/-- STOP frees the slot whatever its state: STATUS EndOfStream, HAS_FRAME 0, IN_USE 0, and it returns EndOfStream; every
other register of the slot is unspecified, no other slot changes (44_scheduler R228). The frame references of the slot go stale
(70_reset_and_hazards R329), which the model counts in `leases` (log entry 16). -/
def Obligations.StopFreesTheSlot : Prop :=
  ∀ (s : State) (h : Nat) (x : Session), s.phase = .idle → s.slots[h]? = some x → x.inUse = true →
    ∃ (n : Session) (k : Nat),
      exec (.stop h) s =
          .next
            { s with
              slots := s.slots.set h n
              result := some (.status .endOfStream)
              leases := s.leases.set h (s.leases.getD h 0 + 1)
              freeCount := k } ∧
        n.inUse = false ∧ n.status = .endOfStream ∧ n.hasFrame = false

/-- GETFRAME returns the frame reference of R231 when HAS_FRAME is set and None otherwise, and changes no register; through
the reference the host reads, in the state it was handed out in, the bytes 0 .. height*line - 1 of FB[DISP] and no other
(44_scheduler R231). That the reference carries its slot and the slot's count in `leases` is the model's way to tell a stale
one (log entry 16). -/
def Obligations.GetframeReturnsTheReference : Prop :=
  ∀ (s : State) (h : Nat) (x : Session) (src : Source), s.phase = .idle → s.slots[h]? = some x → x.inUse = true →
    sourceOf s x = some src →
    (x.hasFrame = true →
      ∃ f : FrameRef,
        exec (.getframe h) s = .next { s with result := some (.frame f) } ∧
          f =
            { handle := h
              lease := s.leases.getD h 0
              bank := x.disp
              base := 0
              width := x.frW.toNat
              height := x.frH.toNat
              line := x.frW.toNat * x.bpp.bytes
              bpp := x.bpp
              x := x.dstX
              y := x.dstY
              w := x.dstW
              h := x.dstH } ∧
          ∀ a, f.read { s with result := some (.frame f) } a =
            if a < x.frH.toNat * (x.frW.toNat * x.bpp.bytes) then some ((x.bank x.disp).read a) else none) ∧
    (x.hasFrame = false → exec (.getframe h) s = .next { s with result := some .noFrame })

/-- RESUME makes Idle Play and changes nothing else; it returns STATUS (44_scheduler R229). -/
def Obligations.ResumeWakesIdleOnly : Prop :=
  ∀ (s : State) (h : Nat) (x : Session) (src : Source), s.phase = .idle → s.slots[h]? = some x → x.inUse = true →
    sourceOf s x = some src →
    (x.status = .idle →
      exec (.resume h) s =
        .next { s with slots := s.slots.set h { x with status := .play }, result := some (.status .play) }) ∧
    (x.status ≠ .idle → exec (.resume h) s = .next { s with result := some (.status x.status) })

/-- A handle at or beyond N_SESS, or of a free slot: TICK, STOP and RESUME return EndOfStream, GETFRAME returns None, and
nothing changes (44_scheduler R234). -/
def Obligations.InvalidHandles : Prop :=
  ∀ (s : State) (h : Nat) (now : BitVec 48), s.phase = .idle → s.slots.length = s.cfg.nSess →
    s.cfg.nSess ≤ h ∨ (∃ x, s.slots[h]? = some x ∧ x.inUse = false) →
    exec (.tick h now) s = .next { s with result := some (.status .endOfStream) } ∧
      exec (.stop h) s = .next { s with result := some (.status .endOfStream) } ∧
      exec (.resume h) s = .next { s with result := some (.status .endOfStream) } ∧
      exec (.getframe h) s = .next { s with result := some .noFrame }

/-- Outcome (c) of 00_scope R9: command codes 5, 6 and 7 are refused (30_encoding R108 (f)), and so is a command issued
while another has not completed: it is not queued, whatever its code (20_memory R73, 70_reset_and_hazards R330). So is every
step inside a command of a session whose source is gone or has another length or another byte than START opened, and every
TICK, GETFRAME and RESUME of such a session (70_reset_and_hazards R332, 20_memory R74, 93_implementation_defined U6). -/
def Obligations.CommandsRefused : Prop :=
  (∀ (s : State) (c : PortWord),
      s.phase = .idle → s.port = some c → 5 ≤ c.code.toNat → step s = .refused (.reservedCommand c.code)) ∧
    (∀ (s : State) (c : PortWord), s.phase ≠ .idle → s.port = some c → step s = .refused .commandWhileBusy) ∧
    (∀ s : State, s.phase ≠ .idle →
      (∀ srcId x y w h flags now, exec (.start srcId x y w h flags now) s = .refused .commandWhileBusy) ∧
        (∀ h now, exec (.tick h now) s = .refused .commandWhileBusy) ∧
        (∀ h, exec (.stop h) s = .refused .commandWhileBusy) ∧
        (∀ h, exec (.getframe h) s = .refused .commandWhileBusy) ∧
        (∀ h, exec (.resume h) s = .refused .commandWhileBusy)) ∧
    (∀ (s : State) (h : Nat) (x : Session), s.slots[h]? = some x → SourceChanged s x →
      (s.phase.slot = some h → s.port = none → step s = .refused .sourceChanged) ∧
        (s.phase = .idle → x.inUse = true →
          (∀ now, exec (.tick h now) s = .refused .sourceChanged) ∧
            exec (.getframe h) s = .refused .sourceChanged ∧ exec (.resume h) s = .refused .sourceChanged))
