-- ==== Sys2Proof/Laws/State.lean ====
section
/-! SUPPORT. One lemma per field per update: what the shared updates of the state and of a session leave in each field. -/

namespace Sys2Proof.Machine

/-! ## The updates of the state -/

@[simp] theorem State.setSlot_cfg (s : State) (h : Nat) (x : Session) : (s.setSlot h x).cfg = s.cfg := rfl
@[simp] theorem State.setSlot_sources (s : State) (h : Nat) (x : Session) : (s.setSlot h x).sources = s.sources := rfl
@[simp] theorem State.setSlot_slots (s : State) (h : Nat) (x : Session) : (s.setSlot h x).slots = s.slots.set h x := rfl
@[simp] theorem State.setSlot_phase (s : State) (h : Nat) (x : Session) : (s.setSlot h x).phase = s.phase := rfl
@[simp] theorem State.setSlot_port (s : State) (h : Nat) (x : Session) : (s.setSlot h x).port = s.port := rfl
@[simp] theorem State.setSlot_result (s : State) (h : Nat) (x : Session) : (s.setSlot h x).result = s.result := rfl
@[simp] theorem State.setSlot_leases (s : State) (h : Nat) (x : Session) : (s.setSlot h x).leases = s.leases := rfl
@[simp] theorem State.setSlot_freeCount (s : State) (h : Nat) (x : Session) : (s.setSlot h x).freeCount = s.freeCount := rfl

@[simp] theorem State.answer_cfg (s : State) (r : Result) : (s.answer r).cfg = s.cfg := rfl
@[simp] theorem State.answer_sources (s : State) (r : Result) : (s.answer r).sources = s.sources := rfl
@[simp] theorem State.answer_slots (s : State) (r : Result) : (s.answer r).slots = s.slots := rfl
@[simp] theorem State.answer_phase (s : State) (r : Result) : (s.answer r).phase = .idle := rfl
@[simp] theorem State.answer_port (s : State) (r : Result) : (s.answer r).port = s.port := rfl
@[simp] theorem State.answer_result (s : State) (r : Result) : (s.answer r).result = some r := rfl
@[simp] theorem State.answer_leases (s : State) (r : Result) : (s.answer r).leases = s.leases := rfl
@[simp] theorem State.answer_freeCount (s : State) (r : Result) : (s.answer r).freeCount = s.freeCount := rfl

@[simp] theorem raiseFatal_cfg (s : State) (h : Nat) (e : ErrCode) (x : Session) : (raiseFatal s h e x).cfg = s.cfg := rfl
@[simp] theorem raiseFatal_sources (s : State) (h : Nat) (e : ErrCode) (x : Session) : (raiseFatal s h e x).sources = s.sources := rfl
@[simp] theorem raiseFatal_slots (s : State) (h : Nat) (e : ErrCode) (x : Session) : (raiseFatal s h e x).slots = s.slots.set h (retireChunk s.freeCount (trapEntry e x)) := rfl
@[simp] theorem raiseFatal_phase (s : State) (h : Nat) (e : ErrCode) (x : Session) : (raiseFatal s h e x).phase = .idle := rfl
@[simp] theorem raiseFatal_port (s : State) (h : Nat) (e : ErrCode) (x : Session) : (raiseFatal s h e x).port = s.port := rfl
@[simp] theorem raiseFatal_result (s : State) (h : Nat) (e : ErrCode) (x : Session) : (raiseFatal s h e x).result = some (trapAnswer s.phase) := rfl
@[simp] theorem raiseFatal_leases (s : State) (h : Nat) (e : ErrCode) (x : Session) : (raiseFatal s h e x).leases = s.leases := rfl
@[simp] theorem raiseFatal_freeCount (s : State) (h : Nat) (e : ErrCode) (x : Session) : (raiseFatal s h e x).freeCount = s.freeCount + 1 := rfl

□ □ □ □ □ □ □

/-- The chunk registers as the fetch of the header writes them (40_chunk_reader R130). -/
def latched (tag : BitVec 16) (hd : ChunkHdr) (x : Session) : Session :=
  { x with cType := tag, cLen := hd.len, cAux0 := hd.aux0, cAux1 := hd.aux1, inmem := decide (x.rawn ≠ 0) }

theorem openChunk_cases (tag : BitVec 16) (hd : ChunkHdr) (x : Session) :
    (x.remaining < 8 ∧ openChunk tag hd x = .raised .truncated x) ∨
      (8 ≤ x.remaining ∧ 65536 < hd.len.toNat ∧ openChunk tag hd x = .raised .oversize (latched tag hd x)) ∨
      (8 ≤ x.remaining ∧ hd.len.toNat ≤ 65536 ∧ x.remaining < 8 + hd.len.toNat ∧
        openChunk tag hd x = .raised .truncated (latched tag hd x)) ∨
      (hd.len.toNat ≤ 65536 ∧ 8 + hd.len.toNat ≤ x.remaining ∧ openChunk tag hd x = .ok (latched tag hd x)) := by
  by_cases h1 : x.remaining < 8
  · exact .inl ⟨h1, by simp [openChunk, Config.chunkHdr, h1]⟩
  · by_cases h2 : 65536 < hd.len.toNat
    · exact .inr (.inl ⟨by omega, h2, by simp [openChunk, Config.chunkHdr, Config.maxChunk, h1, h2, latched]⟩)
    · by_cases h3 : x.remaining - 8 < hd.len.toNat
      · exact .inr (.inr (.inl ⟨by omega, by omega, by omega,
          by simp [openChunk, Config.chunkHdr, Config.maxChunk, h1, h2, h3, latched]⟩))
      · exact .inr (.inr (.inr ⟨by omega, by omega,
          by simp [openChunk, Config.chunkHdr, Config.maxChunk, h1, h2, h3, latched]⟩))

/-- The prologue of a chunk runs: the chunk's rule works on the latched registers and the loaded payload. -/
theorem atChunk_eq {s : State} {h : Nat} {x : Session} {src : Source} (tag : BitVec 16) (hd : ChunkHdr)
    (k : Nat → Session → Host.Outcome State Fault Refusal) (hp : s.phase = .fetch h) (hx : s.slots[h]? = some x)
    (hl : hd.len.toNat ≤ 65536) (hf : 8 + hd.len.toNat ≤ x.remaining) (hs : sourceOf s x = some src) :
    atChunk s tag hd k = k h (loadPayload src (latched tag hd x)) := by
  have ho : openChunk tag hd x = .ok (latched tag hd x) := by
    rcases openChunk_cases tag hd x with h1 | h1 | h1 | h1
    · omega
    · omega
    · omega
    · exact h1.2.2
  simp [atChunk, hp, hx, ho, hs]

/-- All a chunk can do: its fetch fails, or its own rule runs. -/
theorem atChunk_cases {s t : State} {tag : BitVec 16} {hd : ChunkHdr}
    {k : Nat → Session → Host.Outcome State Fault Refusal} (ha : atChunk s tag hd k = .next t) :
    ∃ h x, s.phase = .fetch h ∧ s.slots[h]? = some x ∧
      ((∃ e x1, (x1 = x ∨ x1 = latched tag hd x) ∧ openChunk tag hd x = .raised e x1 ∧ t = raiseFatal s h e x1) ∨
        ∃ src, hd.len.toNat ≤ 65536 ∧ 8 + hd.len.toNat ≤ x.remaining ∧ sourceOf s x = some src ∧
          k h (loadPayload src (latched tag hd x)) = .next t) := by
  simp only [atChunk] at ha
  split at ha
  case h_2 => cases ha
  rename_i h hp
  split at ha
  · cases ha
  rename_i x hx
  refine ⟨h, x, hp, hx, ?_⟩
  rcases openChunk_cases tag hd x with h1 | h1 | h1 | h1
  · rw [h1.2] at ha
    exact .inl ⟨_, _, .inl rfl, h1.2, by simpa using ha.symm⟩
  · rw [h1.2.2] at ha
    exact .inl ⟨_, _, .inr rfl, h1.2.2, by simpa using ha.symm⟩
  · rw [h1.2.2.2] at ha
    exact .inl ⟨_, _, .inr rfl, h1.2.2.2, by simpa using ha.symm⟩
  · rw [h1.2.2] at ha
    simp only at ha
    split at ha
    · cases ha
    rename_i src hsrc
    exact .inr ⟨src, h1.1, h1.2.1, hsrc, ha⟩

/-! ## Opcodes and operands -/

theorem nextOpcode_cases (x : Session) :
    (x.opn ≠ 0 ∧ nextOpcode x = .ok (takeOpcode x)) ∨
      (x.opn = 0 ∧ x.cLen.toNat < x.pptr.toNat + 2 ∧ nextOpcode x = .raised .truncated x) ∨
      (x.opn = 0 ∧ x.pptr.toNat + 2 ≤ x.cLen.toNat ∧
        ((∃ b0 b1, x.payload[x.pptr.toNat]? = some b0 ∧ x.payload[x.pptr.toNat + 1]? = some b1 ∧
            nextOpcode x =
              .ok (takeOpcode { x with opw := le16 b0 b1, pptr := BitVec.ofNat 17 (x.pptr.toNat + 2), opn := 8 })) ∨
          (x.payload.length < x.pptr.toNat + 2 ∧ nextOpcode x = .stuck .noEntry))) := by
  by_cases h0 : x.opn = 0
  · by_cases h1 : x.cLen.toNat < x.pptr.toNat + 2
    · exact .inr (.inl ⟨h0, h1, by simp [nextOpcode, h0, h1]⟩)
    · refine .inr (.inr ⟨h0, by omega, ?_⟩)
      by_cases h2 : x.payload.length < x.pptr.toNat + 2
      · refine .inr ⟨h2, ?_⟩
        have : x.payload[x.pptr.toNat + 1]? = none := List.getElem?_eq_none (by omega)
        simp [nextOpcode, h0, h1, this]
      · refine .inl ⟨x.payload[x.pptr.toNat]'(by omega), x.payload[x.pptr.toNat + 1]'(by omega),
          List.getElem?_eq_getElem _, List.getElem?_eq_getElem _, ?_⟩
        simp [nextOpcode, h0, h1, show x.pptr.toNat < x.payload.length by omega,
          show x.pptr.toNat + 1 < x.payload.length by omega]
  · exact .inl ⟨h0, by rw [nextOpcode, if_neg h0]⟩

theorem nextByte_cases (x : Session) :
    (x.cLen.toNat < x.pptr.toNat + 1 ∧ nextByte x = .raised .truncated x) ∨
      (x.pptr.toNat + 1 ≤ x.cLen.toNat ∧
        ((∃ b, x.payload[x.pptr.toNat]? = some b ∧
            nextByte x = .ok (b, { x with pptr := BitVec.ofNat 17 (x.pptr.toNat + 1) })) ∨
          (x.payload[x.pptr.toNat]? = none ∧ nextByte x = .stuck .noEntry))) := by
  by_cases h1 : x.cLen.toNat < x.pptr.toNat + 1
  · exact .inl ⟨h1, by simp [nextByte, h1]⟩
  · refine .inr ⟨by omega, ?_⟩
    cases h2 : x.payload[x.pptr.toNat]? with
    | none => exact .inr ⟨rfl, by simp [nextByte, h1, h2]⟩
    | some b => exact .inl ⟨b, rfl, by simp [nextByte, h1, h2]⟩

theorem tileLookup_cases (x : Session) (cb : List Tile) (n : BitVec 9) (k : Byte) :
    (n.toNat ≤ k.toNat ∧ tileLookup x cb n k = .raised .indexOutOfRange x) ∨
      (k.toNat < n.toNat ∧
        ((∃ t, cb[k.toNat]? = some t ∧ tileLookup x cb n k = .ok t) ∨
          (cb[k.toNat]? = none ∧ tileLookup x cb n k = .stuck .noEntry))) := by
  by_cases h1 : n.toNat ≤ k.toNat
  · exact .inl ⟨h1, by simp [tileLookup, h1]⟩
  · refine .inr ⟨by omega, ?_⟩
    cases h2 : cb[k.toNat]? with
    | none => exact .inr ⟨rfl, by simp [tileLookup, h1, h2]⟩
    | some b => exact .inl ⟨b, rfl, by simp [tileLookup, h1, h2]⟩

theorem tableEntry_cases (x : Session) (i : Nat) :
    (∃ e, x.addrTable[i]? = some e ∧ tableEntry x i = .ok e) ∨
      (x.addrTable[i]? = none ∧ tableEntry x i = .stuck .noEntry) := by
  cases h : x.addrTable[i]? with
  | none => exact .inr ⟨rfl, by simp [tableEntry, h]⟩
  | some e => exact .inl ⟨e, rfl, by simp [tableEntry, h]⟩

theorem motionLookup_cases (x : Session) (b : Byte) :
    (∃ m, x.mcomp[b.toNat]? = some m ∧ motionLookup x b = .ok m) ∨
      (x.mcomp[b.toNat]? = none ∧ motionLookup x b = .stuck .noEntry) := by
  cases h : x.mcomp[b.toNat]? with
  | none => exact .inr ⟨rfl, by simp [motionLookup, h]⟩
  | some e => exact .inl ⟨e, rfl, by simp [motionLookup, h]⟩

□ □ □ □ □ □ □

*The problem*: Take the entries above and return only the lines from the one with "returns EndOfStream; every" to the one with "w := x.dstW", both included, unchanged.

*Problem solution*:
/-- STOP frees the slot whatever its state: STATUS EndOfStream, HAS_FRAME 0, IN_USE 0, and it returns EndOfStream; every
other register of the slot is unspecified, no other slot changes (44_scheduler R228). The frame references of the slot go stale
(70_reset_and_hazards R329), which the model counts in `leases` (log entry 16). -/
def Obligations.StopFreesTheSlot : Prop :=
  ∀ (s : State) (h : Nat) (x : Session), s.phase = .idle → s.slots[h]? = some x → x.inUse = true →
    ∃ (n : Session) (k : Nat),
      exec (.stop h) s =
          .next
            { s with
              slots := s.slots.set h n
              result := some (.status .endOfStream)
              leases := s.leases.set h (s.leases.getD h 0 + 1)
              freeCount := k } ∧
        n.inUse = false ∧ n.status = .endOfStream ∧ n.hasFrame = false

/-- GETFRAME returns the frame reference of R231 when HAS_FRAME is set and None otherwise, and changes no register; through
the reference the host reads, in the state it was handed out in, the bytes 0 .. height*line - 1 of FB[DISP] and no other
(44_scheduler R231). That the reference carries its slot and the slot's count in `leases` is the model's way to tell a stale
one (log entry 16). -/
def Obligations.GetframeReturnsTheReference : Prop :=
  ∀ (s : State) (h : Nat) (x : Session) (src : Source), s.phase = .idle → s.slots[h]? = some x → x.inUse = true →
    sourceOf s x = some src →
    (x.hasFrame = true →
      ∃ f : FrameRef,
        exec (.getframe h) s = .next { s with result := some (.frame f) } ∧
          f =
            { handle := h
              lease := s.leases.getD h 0
              bank := x.disp
              base := 0
              width := x.frW.toNat
              height := x.frH.toNat
              line := x.frW.toNat * x.bpp.bytes
              bpp := x.bpp
              x := x.dstX
              y := x.dstY
              w := x.dstW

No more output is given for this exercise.